Today, a “giant” of a man transitioned from this life to the next.  He was diagnosed with cancer less than two weeks ago and died surrounded by his beloved wife and family.  He was a giant in so many ways, his love of God, his passion for justice and his commitment to the church oh…and he stood over 6’6″.  His name was Reverend Charles Curtis and looked like ever picture you have ever seen of Abraham Lincoln.
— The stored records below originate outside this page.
-- ==== Sys2Proof/Machine/State.lean ====
section
/-! DEFINITION. The state of the controller as plain data: the register store, the state of each unit outside its registers, and the
queue of waiting commands. -/

namespace Sys2Proof.Machine

open Sys2Proof

/-- An event (R44): its code, the ledger time at which it was raised, and its argument. -/
structure Event where
  code : Nat
  ltime : Nat
  arg : Nat
  deriving DecidableEq, Repr

/-- A transaction that a violation or decode error answered, or an access completed (R26, R27): the answers the fabric gave. -/
inductive BusAnswer where
  | ok (value : Nat) | decodeError | errorResponse
  deriving DecidableEq, Repr

/-- A violation record (FAB_VREC0 to FAB_VREC3). -/
structure VRec where
  master : Nat
  access : Nat
  target : Nat
  addr : Nat
  time : Nat
  deriving DecidableEq, Repr

/-- The FAB's state outside its registers. -/
structure Fab where
  /-- The violation queue, oldest first, at most 16 records (R27, R33). -/
  queue : List VRec := []
  /-- Deadline of the 100 ms A0 freeze timer (R29). -/
  a0Timer : Option Nat := none
  /-- The answer to the last access of MASTER_ACCESS (R26, R27). -/
  answer : BusAnswer := .ok 0
  /-- Boundary fields by key: one more than the instant of the last write, and the value that stood before the writes of that instant (R14). -/
  writtenAt : Tab Nat := []
  before : Tab Nat := []
  deriving DecidableEq, Repr

/-- A slice of an engine's table as it runs (R64, R67, R68). -/
structure Slice where
  engine : Nat := 0
  index : Nat := 0
  /-- The bound stream, 0xFFFF while open. -/
  stream : Nat := 0xFFFF
  cls : Nat := 0
  background : Bool := false
  len : Nat := 0
  proof : Nat := 0
  /-- The stream has ended and the slice returns to open at the next frame boundary (R68). -/
  freed : Bool := false
  deriving DecidableEq, Repr

/-- What the SCH keeps per stream (R38). -/
structure StreamStat where
  margin : Nat := 0xFFFFFFFF
  misses : Nat := 0
  deriving DecidableEq, Repr

/-- The SCH's state outside its registers. -/
structure Sch where
  /-- The slice tables of the six engines (R35, R64). -/
  slices : List Slice := []
  /-- The class records in force (R64). -/
  classes : List ClassRec := []
  /-- Margins and misses by stream identity (R38). -/
  stats : Tab StreamStat := []
  /-- Requests that stay pending until a slice is open: stream and class, in ascending stream identity (R68, R113). -/
  waiting : List (Nat × Nat) := []
  deriving DecidableEq, Repr

/-- What arms a staged plan with a changed legal section (R63); kept in Basecamp MRAM. -/
structure Arming where
  scSeq : Nat
  keyId : Nat
  deriving DecidableEq, Repr

/-- The PPL's state outside its registers. -/
structure Ppl where
  /-- The bytes delivered to the staging area so far, and the announced length (R383); the delivery is complete and waits for its checks (R55). -/
  staging : List Nat := []
  totLen : Nat := 0
  delivered : Bool := false
  /-- The staged plan's bytes, kept in the image store (R60). -/
  stagedRaw : Option (List Nat) := none
  /-- The staged plan as verified (R55). -/
  staged : Option Plan := none
  /-- A pending activation: the change class (1 Live, 2 Outlet idle, 3 Cold reset, 4 Re-commission) once commanded (R62). -/
  commanded : Option Nat := none
  /-- The outlets affected by a commanded Outlet-idle activation, and those with a session at last sight (R62). -/
  affected : Nat := 0
  awaited : Nat := 0
  /-- The arming by PLAN_ACTIVATE (R63). -/
  armed : Option Arming := none
  /-- The active plan (R57). -/
  active : Option Plan := none
  /-- The Pitch plan version counter (R57). -/
  counter : Nat := 0
  /-- Check values of the active plan are being changed by an update's plan part (R489). -/
  byUpdate : Bool := false
  /-- The staged plan is being verified again (R70). -/
  again : Bool := false
  deriving DecidableEq, Repr

/-- The low-level classes of R78. -/
inductive LowClass where
  | none | present | zero | fault
  deriving DecidableEq, Repr

/-- Which coil of the cable lock is driven (R93). -/
inductive Coil where
  | off | lock | unlock
  deriving DecidableEq, Repr

/-- An OIU's state outside its registers. -/
structure Oiu where
  /-- Length of the run of agreeing samples towards the letter in PEND (R79). -/
  runLen : Nat := 0
  /-- The confirmed low-level class, and the run towards a new one (R79). -/
  low : LowClass := .none
  lowPend : LowClass := .none
  lowRun : Nat := 0
  /-- The mean of the last settled window of a short high phase, and the end of the pilot period that the high phase belongs to (R77). -/
  shortWin : Option (Int × Nat) := none
  /-- The last pilot period boundary (R75), and the last sample of the pilot (R77). -/
  lastPeriod : Option Nat := none
  lastSample : Option Nat := none
  /-- The last boundary at which the generator changed between steady output and PWM, and the duty before it (R77). -/
  modeAt : Option Nat := none
  oldDuty : Nat := 0
  /-- Measurement has started afresh after F or E and no state is confirmed yet (R83). -/
  fresh : Bool := false
  /-- A fault asks for F at the next pilot period boundary (R83, R96); the one of a trip acts through the Guy hold latches too (R194). -/
  fault : Bool := false
  tripF : Bool := false
  /-- The generator has left PWM since it last ran PWM or the last A (R84). -/
  leftPwm : Bool := false
  /-- An unlock fault keeps the outlet unavailable until LOCKF is cleared (R94). -/
  unlockFault : Bool := false
  /-- Deadlines of the timers of R84, R88, R93, R96, R98 and R103. -/
  c1max : Option Nat := none
  lkPulse : Option Nat := none
  lkConf : Option Nat := none
  lkRetry : Option Nat := none
  weldt : Option Nat := none
  closeT : Option Nat := none
  fHold : Option Nat := none
  fallbackT : Option Nat := none
  cutT : Option Nat := none
  shutT : Option Nat := none
  /-- The coil driven now (R93). -/
  coil : Coil := .off
  /-- An unlock waits for the running pulse (R85) or for the contactor (R94); a lock waits for the running unlock pulse (R93). -/
  unlockDue : Bool := false
  lockDue : Bool := false
  /-- The outlet was shut down at a Guy hold expiry and keeps a grant of 0 until a new session (R103, R223, R469). -/
  shutDown : Bool := false
  /-- The steady +12 V of that shutdown, until TAKE (R103, R469). -/
  shutPilot : Bool := false
  /-- The step from 5 % to current-coded duty has been made in this plug-in (R88). -/
  fellBack : Bool := false
  /-- The current-coded pause of R87. -/
  paused : Bool := false
  /-- The temperature limit in 0.1 A, none before the first evaluation (R97). -/
  tempLimit : Option Nat := none
  /-- Sensor faults in force (R98). -/
  tsaFault : Bool := false
  tsbFault : Bool := false
  disagree : Bool := false
  deriving DecidableEq, Repr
Like Lincoln, Charles had a deep sense of what is just and right and good.  Back in the sixties, Charles and his family were threatened when he stood up for the right of all people to be welcomed in the church and the neighborhood regardless of their race or the color of their skin.  Charles marched for justice, preached the love of God for all and lived his faith and belief in word and deed.  He served the local church as pastor, preacher and teacher.  He served the annual conference as a leader, District Superintendent, and mentor of clergy.

On a personal note, Charles was a man I admired.  He supported my ministry from the very beginning, following my different appointments, positions I held in the annual conference and delighting in my appointment at West Heights.  He prayed for me, encouraged me and on occasion told me when my sermon was not up to standard.  He reminded me that taking the side of the  vulnerable, the outsider and those who were oppressed was worth doing, even when individuals, the community or even the church didn’t believe.  Some things take time to be lived into reality.  Our job as faithful people is to live the reality of the reign of God even when others don’t understand or see it.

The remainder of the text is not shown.